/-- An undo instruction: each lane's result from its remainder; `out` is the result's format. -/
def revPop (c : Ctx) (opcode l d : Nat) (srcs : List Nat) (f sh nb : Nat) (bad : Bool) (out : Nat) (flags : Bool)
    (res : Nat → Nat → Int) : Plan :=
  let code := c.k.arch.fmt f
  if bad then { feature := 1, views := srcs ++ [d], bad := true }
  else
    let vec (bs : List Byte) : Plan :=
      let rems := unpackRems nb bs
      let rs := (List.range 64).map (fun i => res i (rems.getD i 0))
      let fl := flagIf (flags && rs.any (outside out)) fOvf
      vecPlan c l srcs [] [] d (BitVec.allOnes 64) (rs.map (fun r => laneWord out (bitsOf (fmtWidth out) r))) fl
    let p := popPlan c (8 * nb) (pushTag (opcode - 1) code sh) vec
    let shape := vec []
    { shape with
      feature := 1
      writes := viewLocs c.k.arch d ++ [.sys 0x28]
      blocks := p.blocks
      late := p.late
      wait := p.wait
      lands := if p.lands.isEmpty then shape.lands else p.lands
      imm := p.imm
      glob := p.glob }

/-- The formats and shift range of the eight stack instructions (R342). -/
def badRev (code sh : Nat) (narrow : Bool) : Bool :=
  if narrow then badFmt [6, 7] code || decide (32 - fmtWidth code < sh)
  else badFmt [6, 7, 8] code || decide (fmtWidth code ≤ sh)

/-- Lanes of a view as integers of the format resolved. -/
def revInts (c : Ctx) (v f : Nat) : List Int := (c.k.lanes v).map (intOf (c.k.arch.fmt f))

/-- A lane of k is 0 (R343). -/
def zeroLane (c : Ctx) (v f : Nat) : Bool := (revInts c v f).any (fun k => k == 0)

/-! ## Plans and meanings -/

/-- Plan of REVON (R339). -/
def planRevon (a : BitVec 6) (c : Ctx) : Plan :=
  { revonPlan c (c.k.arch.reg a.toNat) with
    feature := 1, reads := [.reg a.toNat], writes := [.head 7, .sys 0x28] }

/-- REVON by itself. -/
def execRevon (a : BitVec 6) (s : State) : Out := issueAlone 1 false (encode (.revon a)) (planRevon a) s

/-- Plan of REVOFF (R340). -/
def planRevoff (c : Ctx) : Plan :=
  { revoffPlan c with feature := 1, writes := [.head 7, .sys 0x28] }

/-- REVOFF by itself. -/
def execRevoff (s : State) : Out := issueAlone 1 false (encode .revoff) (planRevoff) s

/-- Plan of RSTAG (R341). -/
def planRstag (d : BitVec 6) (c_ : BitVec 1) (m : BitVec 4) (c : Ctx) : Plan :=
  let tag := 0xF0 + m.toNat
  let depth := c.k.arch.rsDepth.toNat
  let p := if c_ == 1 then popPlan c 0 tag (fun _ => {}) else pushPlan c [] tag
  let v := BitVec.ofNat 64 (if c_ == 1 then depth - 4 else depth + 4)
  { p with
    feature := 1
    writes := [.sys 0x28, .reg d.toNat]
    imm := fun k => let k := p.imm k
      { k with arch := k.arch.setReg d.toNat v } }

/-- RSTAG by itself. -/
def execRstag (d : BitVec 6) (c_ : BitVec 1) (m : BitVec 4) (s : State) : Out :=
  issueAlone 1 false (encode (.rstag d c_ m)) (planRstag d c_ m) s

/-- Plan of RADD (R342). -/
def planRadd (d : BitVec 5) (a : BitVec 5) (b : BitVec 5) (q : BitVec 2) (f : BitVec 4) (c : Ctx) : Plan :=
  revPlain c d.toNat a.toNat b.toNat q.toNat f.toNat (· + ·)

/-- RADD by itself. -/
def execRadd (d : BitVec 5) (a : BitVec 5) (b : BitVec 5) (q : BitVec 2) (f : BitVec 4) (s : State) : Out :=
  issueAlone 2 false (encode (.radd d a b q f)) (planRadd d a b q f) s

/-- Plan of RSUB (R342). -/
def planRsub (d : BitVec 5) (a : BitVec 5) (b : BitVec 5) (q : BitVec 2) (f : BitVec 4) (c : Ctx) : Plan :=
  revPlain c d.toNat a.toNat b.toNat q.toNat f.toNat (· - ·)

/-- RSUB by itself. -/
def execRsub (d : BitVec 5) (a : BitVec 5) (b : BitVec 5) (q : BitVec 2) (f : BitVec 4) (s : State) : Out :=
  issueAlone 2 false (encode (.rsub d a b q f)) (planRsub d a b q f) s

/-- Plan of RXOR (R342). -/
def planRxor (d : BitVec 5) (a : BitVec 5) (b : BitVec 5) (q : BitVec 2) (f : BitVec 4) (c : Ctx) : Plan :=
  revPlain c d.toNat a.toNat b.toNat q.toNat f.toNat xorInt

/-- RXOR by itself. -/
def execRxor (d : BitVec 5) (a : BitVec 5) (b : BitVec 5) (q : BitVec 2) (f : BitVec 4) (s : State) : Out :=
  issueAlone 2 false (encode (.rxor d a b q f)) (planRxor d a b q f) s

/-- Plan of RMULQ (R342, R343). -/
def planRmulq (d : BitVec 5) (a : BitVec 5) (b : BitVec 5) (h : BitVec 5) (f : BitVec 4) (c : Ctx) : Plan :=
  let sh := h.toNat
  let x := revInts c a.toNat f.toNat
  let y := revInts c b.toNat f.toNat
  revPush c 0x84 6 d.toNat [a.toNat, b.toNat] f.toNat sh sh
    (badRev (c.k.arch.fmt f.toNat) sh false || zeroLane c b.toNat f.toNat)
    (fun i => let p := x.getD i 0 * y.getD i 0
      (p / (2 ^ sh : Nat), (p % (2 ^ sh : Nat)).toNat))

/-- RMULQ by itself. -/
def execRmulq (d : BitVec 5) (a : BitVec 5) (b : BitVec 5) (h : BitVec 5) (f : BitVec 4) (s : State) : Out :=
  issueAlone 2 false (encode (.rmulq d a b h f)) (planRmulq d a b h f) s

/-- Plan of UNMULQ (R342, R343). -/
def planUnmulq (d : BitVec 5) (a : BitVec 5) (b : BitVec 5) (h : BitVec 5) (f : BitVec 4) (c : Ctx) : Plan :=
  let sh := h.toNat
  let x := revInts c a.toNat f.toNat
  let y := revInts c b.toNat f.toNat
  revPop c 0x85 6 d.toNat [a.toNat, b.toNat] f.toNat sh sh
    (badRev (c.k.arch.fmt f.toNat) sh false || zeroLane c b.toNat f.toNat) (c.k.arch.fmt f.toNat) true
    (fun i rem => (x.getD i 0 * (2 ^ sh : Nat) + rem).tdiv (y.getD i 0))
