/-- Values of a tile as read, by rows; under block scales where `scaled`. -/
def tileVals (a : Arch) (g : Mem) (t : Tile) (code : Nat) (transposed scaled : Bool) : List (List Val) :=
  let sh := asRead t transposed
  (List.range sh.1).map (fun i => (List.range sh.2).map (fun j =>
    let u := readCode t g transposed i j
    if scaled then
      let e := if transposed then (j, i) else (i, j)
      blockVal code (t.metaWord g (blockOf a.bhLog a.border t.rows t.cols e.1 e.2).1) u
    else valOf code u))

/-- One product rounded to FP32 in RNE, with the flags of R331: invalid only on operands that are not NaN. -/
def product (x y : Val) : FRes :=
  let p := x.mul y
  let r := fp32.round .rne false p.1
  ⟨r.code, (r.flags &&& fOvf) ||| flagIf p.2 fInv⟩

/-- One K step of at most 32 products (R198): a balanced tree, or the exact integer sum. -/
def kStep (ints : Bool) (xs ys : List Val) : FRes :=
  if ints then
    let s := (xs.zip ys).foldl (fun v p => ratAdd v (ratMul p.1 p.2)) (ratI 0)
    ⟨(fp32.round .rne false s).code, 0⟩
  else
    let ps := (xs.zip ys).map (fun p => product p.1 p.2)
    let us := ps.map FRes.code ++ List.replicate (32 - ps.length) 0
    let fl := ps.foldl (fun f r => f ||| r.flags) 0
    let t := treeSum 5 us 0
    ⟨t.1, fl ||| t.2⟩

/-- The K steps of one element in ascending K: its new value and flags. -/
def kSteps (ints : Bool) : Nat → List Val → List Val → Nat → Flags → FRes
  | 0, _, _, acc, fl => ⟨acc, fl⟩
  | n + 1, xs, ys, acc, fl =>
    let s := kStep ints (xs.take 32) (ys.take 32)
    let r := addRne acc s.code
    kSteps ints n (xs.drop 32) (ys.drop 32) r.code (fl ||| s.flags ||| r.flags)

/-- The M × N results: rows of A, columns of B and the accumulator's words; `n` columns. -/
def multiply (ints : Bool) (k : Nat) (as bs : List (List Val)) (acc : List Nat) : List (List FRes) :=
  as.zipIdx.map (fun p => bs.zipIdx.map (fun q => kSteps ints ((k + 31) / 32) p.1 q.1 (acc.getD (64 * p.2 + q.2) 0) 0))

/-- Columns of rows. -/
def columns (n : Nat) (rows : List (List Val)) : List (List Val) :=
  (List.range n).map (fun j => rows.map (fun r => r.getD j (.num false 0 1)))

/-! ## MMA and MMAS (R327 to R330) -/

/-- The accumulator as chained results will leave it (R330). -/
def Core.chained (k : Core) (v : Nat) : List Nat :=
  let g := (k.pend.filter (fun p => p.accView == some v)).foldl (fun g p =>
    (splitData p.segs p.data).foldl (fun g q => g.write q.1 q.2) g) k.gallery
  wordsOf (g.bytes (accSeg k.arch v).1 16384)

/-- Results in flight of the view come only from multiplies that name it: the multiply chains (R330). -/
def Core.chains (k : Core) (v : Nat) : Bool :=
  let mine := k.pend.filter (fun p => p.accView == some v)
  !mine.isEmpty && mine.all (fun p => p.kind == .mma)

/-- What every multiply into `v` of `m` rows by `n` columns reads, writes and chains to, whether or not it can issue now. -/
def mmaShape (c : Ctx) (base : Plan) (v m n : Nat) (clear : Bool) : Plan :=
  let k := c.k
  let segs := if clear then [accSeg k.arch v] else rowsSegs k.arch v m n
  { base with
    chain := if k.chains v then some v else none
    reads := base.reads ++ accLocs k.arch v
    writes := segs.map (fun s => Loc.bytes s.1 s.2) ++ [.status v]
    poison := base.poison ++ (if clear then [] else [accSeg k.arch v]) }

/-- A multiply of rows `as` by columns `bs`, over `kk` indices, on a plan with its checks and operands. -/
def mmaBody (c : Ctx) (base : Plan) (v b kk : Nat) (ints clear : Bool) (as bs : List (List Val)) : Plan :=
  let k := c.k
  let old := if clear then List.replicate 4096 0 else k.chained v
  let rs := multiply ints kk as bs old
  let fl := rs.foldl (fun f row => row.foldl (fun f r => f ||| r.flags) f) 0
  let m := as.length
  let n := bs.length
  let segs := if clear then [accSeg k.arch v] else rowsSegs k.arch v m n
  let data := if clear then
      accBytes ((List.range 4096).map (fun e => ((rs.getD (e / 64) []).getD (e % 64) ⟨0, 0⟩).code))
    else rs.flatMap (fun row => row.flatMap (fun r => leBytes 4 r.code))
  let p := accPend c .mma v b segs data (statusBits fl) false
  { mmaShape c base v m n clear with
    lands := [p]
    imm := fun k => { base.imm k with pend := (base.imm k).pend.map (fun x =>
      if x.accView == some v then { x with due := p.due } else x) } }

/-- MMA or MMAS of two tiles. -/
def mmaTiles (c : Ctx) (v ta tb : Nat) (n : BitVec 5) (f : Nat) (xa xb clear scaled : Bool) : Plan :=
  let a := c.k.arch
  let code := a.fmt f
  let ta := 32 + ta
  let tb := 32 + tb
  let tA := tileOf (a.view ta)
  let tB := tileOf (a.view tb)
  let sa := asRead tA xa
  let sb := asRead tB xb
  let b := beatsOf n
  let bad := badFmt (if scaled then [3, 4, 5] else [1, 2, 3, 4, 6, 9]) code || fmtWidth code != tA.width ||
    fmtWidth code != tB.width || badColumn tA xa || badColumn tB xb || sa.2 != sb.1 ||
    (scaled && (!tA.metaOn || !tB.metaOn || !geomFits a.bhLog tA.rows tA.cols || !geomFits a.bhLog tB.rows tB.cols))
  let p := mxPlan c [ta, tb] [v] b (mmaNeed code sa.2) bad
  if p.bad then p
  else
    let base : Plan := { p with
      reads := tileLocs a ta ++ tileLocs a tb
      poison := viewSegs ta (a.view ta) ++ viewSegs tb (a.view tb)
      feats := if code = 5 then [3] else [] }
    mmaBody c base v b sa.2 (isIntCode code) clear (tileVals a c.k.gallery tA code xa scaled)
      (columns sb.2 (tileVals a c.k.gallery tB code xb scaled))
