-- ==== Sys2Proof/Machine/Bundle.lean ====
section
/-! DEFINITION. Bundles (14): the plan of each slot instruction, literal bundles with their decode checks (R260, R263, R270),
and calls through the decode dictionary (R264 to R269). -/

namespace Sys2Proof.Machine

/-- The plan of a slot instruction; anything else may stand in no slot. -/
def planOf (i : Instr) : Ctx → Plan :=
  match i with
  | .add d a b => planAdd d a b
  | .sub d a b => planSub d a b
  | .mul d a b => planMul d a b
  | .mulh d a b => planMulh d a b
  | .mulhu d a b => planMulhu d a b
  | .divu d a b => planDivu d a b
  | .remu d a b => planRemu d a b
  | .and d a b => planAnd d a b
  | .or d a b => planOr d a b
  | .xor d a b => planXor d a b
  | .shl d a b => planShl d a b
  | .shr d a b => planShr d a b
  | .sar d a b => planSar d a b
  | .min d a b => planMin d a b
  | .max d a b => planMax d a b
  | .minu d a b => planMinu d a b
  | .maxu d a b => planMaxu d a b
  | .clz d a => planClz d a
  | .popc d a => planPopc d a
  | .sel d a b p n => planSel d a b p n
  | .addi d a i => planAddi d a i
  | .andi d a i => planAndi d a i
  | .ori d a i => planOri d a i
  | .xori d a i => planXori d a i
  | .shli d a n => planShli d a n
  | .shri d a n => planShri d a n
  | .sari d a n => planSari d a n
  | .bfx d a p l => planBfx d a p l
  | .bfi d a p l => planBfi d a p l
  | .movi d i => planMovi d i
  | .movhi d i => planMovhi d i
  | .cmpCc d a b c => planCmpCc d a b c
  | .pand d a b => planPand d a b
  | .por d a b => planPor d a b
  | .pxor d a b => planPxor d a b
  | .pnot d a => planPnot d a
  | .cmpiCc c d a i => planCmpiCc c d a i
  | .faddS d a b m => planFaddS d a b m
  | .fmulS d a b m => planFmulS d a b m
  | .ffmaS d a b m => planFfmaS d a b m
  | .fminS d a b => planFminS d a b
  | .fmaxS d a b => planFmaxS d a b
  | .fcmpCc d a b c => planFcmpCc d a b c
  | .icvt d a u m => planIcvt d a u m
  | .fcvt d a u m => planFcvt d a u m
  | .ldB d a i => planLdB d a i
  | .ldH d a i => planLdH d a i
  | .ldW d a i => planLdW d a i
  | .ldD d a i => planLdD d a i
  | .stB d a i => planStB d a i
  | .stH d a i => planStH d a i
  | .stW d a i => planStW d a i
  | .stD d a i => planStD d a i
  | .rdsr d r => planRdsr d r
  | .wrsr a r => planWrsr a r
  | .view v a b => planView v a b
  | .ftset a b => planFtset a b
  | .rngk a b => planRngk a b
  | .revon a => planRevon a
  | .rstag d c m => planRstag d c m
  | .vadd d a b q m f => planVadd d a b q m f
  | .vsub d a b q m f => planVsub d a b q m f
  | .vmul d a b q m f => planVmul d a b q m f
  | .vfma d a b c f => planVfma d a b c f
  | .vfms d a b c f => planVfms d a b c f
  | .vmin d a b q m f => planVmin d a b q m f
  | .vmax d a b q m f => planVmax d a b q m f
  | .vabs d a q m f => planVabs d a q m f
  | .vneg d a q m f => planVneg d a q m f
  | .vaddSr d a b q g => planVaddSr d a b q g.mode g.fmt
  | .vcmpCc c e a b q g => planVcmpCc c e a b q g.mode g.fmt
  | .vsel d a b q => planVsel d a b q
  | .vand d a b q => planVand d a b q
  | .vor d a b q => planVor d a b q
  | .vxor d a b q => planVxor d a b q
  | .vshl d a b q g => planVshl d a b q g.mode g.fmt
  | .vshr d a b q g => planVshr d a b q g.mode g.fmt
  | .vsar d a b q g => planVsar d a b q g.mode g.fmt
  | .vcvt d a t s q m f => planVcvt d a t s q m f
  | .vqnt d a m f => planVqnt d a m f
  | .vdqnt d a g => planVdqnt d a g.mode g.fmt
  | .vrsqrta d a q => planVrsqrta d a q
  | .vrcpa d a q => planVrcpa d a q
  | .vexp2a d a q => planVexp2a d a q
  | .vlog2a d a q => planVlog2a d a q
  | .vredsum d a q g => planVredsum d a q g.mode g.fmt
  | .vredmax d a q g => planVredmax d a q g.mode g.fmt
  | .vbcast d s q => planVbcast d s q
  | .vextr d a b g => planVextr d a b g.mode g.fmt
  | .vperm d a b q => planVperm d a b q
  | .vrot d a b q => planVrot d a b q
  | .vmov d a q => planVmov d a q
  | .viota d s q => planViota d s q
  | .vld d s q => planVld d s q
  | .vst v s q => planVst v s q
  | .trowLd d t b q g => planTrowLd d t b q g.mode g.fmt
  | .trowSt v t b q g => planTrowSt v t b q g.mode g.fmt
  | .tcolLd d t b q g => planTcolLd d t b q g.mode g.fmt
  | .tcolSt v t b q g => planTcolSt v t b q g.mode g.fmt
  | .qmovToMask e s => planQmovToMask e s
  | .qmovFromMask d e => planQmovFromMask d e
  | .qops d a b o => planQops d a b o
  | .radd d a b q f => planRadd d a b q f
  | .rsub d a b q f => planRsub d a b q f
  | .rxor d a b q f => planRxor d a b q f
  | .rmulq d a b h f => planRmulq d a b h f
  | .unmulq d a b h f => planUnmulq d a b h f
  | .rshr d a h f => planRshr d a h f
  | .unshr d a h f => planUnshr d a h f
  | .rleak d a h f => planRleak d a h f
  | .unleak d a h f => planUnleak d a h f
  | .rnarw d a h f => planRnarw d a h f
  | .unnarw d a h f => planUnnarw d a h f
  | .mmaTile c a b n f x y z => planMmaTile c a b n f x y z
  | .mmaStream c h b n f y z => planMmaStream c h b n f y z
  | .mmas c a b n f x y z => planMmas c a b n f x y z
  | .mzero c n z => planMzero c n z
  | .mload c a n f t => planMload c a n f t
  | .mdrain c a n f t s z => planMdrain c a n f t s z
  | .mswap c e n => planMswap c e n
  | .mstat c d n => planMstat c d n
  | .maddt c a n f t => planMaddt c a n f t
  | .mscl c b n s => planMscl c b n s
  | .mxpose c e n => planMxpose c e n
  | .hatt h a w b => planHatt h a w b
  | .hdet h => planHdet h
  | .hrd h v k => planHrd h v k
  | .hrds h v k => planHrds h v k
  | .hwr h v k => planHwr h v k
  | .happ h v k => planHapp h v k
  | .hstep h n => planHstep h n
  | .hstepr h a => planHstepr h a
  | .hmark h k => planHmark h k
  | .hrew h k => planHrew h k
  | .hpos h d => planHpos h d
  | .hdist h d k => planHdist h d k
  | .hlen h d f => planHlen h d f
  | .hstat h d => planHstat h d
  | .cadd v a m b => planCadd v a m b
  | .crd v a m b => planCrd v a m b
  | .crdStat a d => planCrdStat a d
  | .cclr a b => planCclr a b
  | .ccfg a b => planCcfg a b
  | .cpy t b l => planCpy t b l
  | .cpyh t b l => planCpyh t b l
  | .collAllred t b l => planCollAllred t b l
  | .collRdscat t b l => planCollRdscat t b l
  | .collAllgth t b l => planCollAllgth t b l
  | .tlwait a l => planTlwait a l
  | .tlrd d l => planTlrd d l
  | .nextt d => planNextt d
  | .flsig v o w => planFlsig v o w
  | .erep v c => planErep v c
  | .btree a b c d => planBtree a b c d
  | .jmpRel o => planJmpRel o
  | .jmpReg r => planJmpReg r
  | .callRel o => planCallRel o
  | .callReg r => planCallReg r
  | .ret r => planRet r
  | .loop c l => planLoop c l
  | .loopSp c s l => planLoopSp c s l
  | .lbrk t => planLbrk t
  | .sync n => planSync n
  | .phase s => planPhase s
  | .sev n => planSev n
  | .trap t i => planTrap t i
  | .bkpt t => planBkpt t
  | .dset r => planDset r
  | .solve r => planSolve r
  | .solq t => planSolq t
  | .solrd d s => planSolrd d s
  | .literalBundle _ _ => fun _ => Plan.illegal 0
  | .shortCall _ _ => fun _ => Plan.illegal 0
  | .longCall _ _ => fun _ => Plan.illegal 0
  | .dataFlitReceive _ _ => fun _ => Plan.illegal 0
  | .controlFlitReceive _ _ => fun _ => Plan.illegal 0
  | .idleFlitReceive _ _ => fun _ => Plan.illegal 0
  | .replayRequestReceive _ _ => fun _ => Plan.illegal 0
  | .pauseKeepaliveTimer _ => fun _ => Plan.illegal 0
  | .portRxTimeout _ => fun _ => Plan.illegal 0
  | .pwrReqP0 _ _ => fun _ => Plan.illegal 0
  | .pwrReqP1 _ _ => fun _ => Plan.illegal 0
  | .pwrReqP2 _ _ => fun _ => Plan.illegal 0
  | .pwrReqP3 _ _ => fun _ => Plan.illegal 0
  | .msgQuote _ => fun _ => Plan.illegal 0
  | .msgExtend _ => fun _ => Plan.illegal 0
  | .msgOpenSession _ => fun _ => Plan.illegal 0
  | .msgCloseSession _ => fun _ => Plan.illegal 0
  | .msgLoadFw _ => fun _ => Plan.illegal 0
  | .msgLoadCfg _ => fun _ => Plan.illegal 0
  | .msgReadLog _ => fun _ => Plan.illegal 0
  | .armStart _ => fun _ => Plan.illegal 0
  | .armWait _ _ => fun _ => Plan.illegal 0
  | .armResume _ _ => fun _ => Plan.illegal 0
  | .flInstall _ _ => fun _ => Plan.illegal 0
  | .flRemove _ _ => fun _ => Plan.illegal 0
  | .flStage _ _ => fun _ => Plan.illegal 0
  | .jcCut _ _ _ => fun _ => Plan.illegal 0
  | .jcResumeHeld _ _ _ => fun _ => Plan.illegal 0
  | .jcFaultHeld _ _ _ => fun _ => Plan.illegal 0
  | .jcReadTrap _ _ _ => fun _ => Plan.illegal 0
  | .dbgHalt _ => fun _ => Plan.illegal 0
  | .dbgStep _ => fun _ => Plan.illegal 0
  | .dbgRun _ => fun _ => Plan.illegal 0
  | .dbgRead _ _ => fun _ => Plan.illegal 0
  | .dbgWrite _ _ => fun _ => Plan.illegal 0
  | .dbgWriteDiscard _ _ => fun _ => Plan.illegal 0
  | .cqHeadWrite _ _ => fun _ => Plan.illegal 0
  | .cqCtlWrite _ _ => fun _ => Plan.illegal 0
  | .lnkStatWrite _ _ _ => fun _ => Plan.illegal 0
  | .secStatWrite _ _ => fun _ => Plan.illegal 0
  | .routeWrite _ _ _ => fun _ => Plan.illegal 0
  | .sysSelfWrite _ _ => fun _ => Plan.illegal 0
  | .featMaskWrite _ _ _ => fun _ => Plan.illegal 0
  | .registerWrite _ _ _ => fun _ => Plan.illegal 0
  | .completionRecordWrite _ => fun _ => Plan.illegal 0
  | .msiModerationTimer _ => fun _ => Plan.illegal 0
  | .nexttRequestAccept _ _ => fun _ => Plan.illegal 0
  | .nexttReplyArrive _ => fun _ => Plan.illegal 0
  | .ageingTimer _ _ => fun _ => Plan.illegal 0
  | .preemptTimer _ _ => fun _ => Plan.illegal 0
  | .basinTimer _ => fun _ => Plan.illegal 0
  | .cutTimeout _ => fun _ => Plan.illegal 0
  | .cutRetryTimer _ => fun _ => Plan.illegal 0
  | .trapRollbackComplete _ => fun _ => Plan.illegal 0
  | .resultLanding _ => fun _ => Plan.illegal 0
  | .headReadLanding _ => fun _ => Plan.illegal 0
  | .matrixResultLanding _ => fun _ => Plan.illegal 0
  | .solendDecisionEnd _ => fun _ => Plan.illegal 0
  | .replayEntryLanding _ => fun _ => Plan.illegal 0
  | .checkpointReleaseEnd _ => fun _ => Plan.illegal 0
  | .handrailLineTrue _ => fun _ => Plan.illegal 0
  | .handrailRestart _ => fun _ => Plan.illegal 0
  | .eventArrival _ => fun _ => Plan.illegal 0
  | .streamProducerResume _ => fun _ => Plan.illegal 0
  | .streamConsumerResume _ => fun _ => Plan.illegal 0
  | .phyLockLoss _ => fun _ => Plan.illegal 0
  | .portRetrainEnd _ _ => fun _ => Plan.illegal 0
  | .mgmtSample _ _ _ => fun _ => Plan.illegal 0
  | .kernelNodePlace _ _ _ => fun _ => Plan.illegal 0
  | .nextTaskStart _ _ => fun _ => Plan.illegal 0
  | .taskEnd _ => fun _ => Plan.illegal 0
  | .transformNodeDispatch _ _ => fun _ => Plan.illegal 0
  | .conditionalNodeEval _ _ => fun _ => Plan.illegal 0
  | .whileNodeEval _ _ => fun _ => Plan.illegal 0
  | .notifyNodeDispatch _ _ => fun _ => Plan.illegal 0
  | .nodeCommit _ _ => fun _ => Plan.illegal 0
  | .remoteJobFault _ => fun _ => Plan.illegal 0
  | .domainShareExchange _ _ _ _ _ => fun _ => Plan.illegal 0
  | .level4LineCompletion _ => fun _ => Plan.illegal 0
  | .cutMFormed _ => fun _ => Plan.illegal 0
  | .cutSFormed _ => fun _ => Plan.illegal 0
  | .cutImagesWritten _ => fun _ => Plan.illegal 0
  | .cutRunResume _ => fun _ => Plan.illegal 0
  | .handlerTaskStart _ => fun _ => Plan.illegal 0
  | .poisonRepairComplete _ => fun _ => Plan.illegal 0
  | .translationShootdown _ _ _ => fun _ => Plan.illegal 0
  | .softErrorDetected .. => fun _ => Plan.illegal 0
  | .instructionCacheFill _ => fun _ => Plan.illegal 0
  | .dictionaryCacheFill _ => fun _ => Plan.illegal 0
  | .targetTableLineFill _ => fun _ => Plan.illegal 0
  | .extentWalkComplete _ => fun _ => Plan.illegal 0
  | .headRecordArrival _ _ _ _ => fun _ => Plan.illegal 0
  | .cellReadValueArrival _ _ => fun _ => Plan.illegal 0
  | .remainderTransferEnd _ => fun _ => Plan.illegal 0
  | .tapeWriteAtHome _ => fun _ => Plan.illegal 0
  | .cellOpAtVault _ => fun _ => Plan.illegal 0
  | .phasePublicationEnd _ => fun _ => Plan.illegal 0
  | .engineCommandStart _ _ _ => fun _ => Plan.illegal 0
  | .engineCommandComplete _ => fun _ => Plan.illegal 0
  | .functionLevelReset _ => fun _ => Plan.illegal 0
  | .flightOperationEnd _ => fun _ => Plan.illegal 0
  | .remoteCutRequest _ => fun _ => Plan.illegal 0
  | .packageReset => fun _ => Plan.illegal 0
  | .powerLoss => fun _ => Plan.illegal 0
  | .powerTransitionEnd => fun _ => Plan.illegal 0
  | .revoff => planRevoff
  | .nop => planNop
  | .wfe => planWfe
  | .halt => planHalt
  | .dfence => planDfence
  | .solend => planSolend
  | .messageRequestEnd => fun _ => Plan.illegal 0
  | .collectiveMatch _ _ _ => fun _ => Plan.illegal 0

- Your objective -
The entries above hold a line with "planLdW d a i" and a later line with "planVfma d a b c f". Write out exactly those lines and all lines between, nothing more.

- Exercise output -
  | .ldW d a i => planLdW d a i
  | .ldD d a i => planLdD d a i
  | .stB d a i => planStB d a i
  | .stH d a i => planStH d a i
  | .stW d a i => planStW d a i
  | .stD d a i => planStD d a i
  | .rdsr d r => planRdsr d r
  | .wrsr a r => planWrsr a r
  | .view v a b => planView v a b
  | .ftset a b => planFtset a b
  | .rngk a b => planRngk a b
  | .revon a => planRevon a
  | .rstag d c m => planRstag d c m
  | .vadd d a b q m f => planVadd d a b q m f
  | .vsub d a b q m f => planVsub d a b q m f
  | .vmul d a b q m f => planVmul d a b q m f
  | .vfma d a b c f => planVfma d a b c f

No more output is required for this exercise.